When we visited England I became intrigued with how the English people dealt with the terrible trauma of the Second World War. German bombs fell on London for 57 consecutive days. Then after the bombing ceased, the planes came back again and again.   Thousands of lives were lost, whole families and communities were destroyed. It seemed like the end of the world.  All the children from the larger cities were sent to live with strangers in the country because of safety. It was a dark and difficult time for the English people. One of the moving forces in those wartime days was Prime Minister Winston Churchill. Over and over he told his people that the secret of England’s success would be embedded in six words: “Never…never…never…never give up.” After the war ended  Churchill gave his last commencement address. He stood before that graduating class used the words that kept his country going. Three times he said:  “Never quit.” And then he sat down.
 

Who knows what lurks around the corner of this new year?  But if the hard times come, we need not deny them through sunny optimism or drown in a sea of pessimistic despair.  Our challenge is to face whatever comes.
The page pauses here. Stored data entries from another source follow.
/-- `k` places before byte 25 the loop hashes what is left of the blob without its byte `k`. -/
theorem otpState_eq_foldl_eraseIdx (T : Byte → Byte) {i k : Nat} (hk : i + k = 25) (st : Byte)
    (o : List Byte) : otpState T i st o = (o.eraseIdx k).foldl (otpRound T) st := by
  induction o generalizing i k st with
  | nil => rfl
  | cons b o ih =>
    cases k with
    | zero => rw [otpState, otpHashOffset_eq, if_pos (by omega), otpState_eq_foldl T (by omega)]; rfl
    | succ k => rw [otpState, otpHashOffset_eq, if_neg (by omega), ih (k := k) (by omega)]; rfl

theorem otpHash_eq_foldl (T : Byte → Byte) (o : List Byte) :
    otpHash o T = ~~~ (o.eraseIdx 25).foldl (otpRound T) 0 := by
  rw [otpHash, otpState_eq_foldl_eraseIdx T (Nat.zero_add 25)]

theorem otpHash_toNat (T : Byte → Byte) (o : List Byte) :
    (otpHash o T).toNat = 255 - ((o.eraseIdx 25).foldl (otpRound T) 0).toNat := by
  rw [otpHash_eq_foldl, BitVec.toNat_not]

/-- Under T[x] = x + 1 the rounds over zero bytes count them (R102). -/
theorem foldl_otpRound_replicate_zero (k : Nat) (st : Byte) :
    (List.replicate k 0x00).foldl (otpRound (· + 1)) st = st + BitVec.ofNat 8 k := by
  induction k generalizing st with
  | zero => exact (BitVec.add_zero st).symm
  | succ k ih =>
    have hround : otpRound (· + 1) st 0x00 = st + 1 := congrArg (· + 1) BitVec.xor_zero
    rw [List.replicate_succ, List.foldl_cons, ih, hround, Nat.add_comm k, BitVec.ofNat_add,
      BitVec.add_assoc]
    rfl

/-! ### OTPV -/

/-- OTP_RES as R101 writes it. -/
theorem otpResWord_eq_ofNat (expected computed : Byte) :
    otpResWord expected computed = BitVec.ofNat 32 ((if expected = computed then 1 else 0)
      ||| (expected.toNat <<< 8) ||| (computed.toNat <<< 16)) := by
  have hmatch : (if expected = computed then 1 else 0) = (expected == computed).toNat := by
    by_cases h : expected = computed
    · simp [h]
    · simp [h, beq_false_of_ne h]
  have hm := toNat_bool_lt (expected == computed)
  have he := expected.isLt
  have hc := computed.isLt
  apply BitVec.eq_of_toNat_eq
  rw [otpResWord_toNat, hmatch, or_shiftLeft_eq_add _ _ 8 (by omega),
    or_shiftLeft_eq_add _ _ 16 (by omega), BitVec.toNat_ofNat]
  omega

section Otpv

variable {p : Params} {s : State} (hc : inputLength s ≤ p.inCap)
include hc

/-- OTPV on a blob without a byte 25 (R103). -/
theorem runOtpv_of_short (hn : inputLength s < 26) : runOtpv p s = raise .otpTooShort s := by
  rw [runOtpv, checkInput_of_le _ _ _ hc, if_pos hn]

variable (hn : 26 ≤ inputLength s)
include hn

/-- OTPV on a blob with a byte never written (R36). -/
theorem runOtpv_fault_of_none {a : Nat} (ha : a < inputLength s) (h : s.inMem.read? a = none) :
    ∃ f, runOtpv p s = .fault f := by
  obtain ⟨f, hf⟩ := readInBytes_error_of_none (a := 0) ha (by rwa [Nat.zero_add])
  exact ⟨f, by rw [runOtpv, checkInput_of_le _ _ _ hc, if_neg (Nat.not_lt.2 hn), hf, withRead_error]⟩

variable {o : List Byte} {T : Byte → Byte} (hb : InputIs s o)
  (hT : ∀ x b, s.table.read? x.toNat = some b → T x = b)
include hb

/-- OTPV on a blob that IN holds: the walk, and the two hashes (R101). -/
theorem runOtpv_of_inputIs :
    runOtpv p s = withRead (otpWalk (readTable s) 0 0 o) fun st =>
      finishOk ((s.setOtpRes (otpResWord (o.getD 25 0) (~~~ st))).setOutLen 0) := by
  rw [runOtpv, checkInput_of_le _ _ _ hc, if_neg (Nat.not_lt.2 hn), readInput_of_inputIs hb, withRead_ok,
    otpHashOffset_eq]

include hT

/-- OTPV completes when TABLE holds the entries that the walk indexes (R101). -/
theorem runOtpv_of_tableHolds
    (hw : ∀ i, i < o.length → i ≠ 25 → (s.table.read? (walkIndex T o i)).isSome) :
    runOtpv p s = finishOk ((s.setOtpRes (otpResWord (o.getD 25 0) (otpHash o T))).setOutLen 0) := by
  have hwalk : otpWalk (readTable s) 0 0 o = .ok (otpState T 0 0 o) := by
    refine otpWalk_eq_ok _ T 0 0 o fun i hi hne => ?_
    rw [Nat.zero_add] at hne
    obtain ⟨b, hr⟩ := Option.isSome_iff_exists.1 (hw i hi hne)
    rw [hT _ b hr]
    exact (readTable_eq_ok_iff ..).2 hr
  rw [runOtpv_of_inputIs hc hn hb, hwalk, withRead_ok, otpHash]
We will walk one step at a time. Sometimes we may reach out and grab someone’s hand so we do not stumble. Sometimes we may hold another’s hand so they do not stumble. Let us remember Churchill’s strong challenge. Never give up.
 
 
Years ago James Thurber wrote a tribute to his eccentric editor, Harold Ross of The New Yorker.
 Mr. Thurber said of his friend: "He just kept going like a bullet-torn battle flag and nobody captured his colors and nobody silenced his drums." Persistantists find a way through whatever happens. Not a bad way to move into a new year.